Question

Using the formula: $\sin \left( {A - B} \right) = \sin A\cos B - \cos A\sin B$
Find the value of $\sin {15^\circ }$
A. $\sqrt 3$
B. $\sqrt 3 + 1$
C. $\dfrac{{\sqrt 3 - 1}}{{2\sqrt 2 }}$
D. $\dfrac{{\sqrt 3 + 1}}{{2\sqrt 2 }}$

Answer 1

We have to find the value of the given trigonometric function $\sin {15^\circ }$ using the given formula of difference of two angles of a sine function . We solve this question using the knowledge of various values of trigonometric functions for different values of angles . First we will simplify the value of the angle of the given trigonometric function of the difference of two angles . Then replacing the values of the angles in the given formula and putting the exact values for the angles we will get the value for the given trigonometric function.

Complete step by step answer:
Given : To find the value of $\sin {15^\circ }$
Now , we know that the angle can be represented as difference of two angles as :
$\sin {15^\circ } = \sin \left( {{{45}^\circ } - {{30}^\circ }} \right)$
Now , using the given formula for the difference of two angles of sine functions , we get the value of $\sin {15^\circ }$ as :
$\sin {15^\circ } = \sin {45^\circ }\cos {30^\circ } - \cos {45^\circ }\sin {30^\circ }$
We also know that , the value of trigonometric functions for different values id given as :
$\sin {45^\circ } = \dfrac{1}{{\sqrt 2 }}$
$\Rightarrow \cos {45^\circ } = \dfrac{1}{{\sqrt 2 }}$
$\Rightarrow \cos {30^\circ } = \dfrac{{\sqrt 3 }}{2}$
$\Rightarrow \sin {30^\circ } = \dfrac{1}{2}$
Putting these values in the above formula , we get the value of $\sin {15^\circ }$ as :
$\sin {15^\circ } = \dfrac{1}{{\sqrt 2 }} \times \dfrac{{\sqrt 3 }}{2} - \dfrac{1}{{\sqrt 2 }} \times \dfrac{1}{2}$
$\Rightarrow \sin {15^\circ } = \dfrac{{\sqrt 3 }}{{2\sqrt 2 }} - \dfrac{1}{{2\sqrt 2 }}$
On solving , we get the value as :
$\sin {15^\circ } = \dfrac{{\sqrt 3 - 1}}{{2\sqrt 2 }}$
Thus , the value of $\sin {15^\circ }$ is $\dfrac{{\sqrt 3 - 1}}{{2\sqrt 2 }}$ .

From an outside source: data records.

/-- R66: otherwise an ENTRY request joins the tail of the list with its wait timer, and the ENTER is QUEUED. -/
def Obligations.EnterIsQueuedOtherwise : Prop :=
  ∀ (p : Port) (w : Option Nat) (c : Crane) (x : CellNo) (s : State), attends s p → namesCrane p w c →
    mayEnter s p c x → (s.cell x).grant.isSome ∨ (s.cell x).list ≠ [] ∨ s.othersTouch c x = true →
    s.map.commit = .idle →
    ∃ t, exec (.enter p w (cellNo x)) s = .next t
      ∧ responds t p .enter .queued none
          (.queued ((s.cell x).list.length + 1) ((s.cell x).grant.map fun g => g.holder))
      ∧ Entry.entry c (s.map.params.enterWait * 1000) ∈ (t.cell x).list
      ∧ (¬dueForCell s x →
          t.cell x = { s.cell x with list := (s.cell x).list ++ [.entry c (s.map.params.enterWait * 1000)] })
      ∧ t.envs = s.envs ∧ keepsSite s t ∧ keepsPorts (some p) s t ∧ keepsPlant s t ∧ keepsCranes none s t
      ∧ keepsBook s t ∧ keepsCells (· = x) s t

/-- R64, R68, R73, R76, R77: LEAVE frees a cell held as ENTRY or AUTO: its recall ends, its covered claim is placed in
the list and the head of the list is served; where a granted head leaves a claim of another crane behind, the recall of
the new holder starts; a claim at the head waits, or its booking is admitted within the event (`freedAndServed`). A
LEAVE of a supervisor sends RELEASED to the former holder. Its refusals stand in their order: checks 1 to 5 of R65,
then NOT_HELD and BOOKED. -/
def Obligations.LeaveFreesTheCellAndServesItsHead : Prop :=
  ∀ (p : Port) (w : Option Nat) (c : Crane) (x : CellNo) (s : State), attends s p → namesCrane p w c →
    let refused := fun (i : Instr) (why : Reason) => exec i s = .next (s.refuse p .leave why).transmit
    (s.authorized p = false → refused (.leave p w (cellNo x)) .notAuthority)
    ∧ (s.authorized p = true → s.noMapLink p = true → refused (.leave p w (cellNo x)) .noMap)
    ∧ (∀ n, linkAllows s p → n < 1 ∨ 64 < n → refused (.leave p w n) .badField)
    ∧ (∀ y n, p = .s y → linkAllows s p → n < 1 ∨ 8 < n → refused (.leave p (some n) (cellNo x)) .badField)
    ∧ (linkAllows s p → s.declared c = false → refused (.leave p w (cellNo x)) .noCrane)
    ∧ (linkAllows s p → s.declared c = true → s.present x = false → refused (.leave p w (cellNo x)) .noCell)
    ∧ (linkAllows s p → s.declared c = true → s.present x = true →
        (s.holds c x = false → refused (.leave p w (cellNo x)) .notHeld)
        ∧ ((s.cell x).grant = some ⟨c, .booked⟩ → refused (.leave p w (cellNo x)) .booked))
    ∧ ∀ k, linkAllows s p → s.declared c = true → s.present x = true → (s.cell x).grant = some ⟨c, k⟩ → k ≠ .booked →
        s.map.commit = .idle →
        ∃ t, exec (.leave p w (cellNo x)) s = .next t ∧ responds t p .leave .ok none .nothing ∧ freedAndServed s t x
          ∧ ((∃ y, p = .s y) → (s.port (.c c)).notices.length < 16 →
              Notice.released x .leave ∈ (t.port (.c c)).notices)
          ∧ t.envs = s.envs ∧ keepsSite s t ∧ keepsPorts (some p) s t ∧ keepsPlant s t ∧ keepsCranes none s t
          ∧ keepsBook s t ∧ keepsCells (· = x) s t

/-- R64, R68, R78, R157: FORCE_RELEASE frees a held cell whatever its kind, places its covered claim and serves the
head of its list. A booking whose cell it was ends: of its other cells, one that its crane still touches stays with it
as ENTRY (as BOOKED where a DUE booking of the crane is admitted on it within the event, R150; `keptAsEntry`), and any
other becomes FREE and is served (`freedAndServed`). The premise that the crane's current lift is not DUE is R23's
(`liftsUnderWay`, BookStaysBounded). -/
def Obligations.ForceReleaseFreesAHeldCell : Prop :=
  ∀ (y : Sup) (x : CellNo) (s : State), attends s (.s y) → y = s.holder →
    (s.present x = false →
      exec (.forceRelease (.s y) (cellNo x)) s = .next (s.refuse (.s y) .forceRelease .noCell).transmit)
    ∧ (s.present x = true → (s.cell x).grant = none →
        exec (.forceRelease (.s y) (cellNo x)) s = .next (s.refuse (.s y) .forceRelease .notHeld).transmit)
    ∧ (∀ n, (n < 1 ∨ 64 < n) →
        exec (.forceRelease (.s y) n) s = .next (s.refuse (.s y) .forceRelease .badField).transmit)
    ∧ ∀ g, s.present x = true → (s.cell x).grant = some g → s.map.commit = .idle →
        ∃ t, exec (.forceRelease (.s y) (cellNo x)) s = .next t
          ∧ responds t (.s y) .forceRelease .ok none (.released g)
          ∧ ((s.port (.c g.holder)).notices.length < 16 → Notice.released x .force ∈ (t.port (.c g.holder)).notices)
          ∧ ((∀ n b, g.kind = .booked → (s.crane g.holder).lift = some n → s.booking n = some b → b.state ≠ .due) →
              freedAndServed s t x)
          ∧ (g.kind ≠ .booked → keepsCranes none s t ∧ keepsBook s t ∧ keepsCells (· = x) s t)
          ∧ (∀ n b, g.kind = .booked → (s.crane g.holder).lift = some n → s.booking n = some b →
              t.booking b.number = none ∧ (t.crane b.crane).lift ≠ some n
                ∧ (∀ z ∈ b.cells, z ≠ x → (s.cell z).grant = some ⟨b.crane, .booked⟩ → s.touches b.crane z = true →
                    (∃ kind, (t.cell z).grant = some ⟨b.crane, kind⟩)
                      ∧ (¬dueForCell s z → (t.cell z).grant = some ⟨b.crane, .entry⟩))
                ∧ (b.state = .admitted ∨ b.state = .landing ∨ b.state = .inspect → ∀ z ∈ b.cells, z ≠ x →
                    (s.cell z).grant = some ⟨b.crane, .booked⟩ →
                    if s.touches b.crane z = true then keptAsEntry s t z b.crane else freedAndServed s t z)
                ∧ bookingTold s t b (some b.state) (.outcome .abortedForce)
                ∧ (∀ k d, k ≠ n → s.booking k = some d → d.state ≠ .due → t.booking k = some d)
                ∧ keepsCranes (some b.crane) s t ∧ keepsCells (fun z => z = x ∨ z ∈ b.cells) s t)
          ∧ t.envs = s.envs ∧ keepsSite s t ∧ keepsPorts (some (.s y)) s t ∧ keepsPlant s t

Hence , the correct option is $\left( C \right)$.

Note: We can also find the value of the given trigonometric function by taking different values for the difference of two angles , like we could also have taken the two angles as 60° and 45° . The various trigonometric formulas are given as :
$\sin \left( {A + B} \right) = \sin A\cos B + \cos A\sin B$
$\Rightarrow \sin \left( {A - B} \right) = \sin A\cos B - \cos A\sin B$
$\Rightarrow \cos \left( {A + B} \right) = \cos A\cos B - \sin A\sin B$
$\Rightarrow \cos \left( {A - B} \right) = \cos A\cos B + \sin A\sin B$
All the trigonometric functions are positive in first quadrant , the sin function are positive in second quadrant and rest are negative , the tan function are positive in third quadrant and rest are negative , the cos function are positive in fourth quadrant and rest are negative.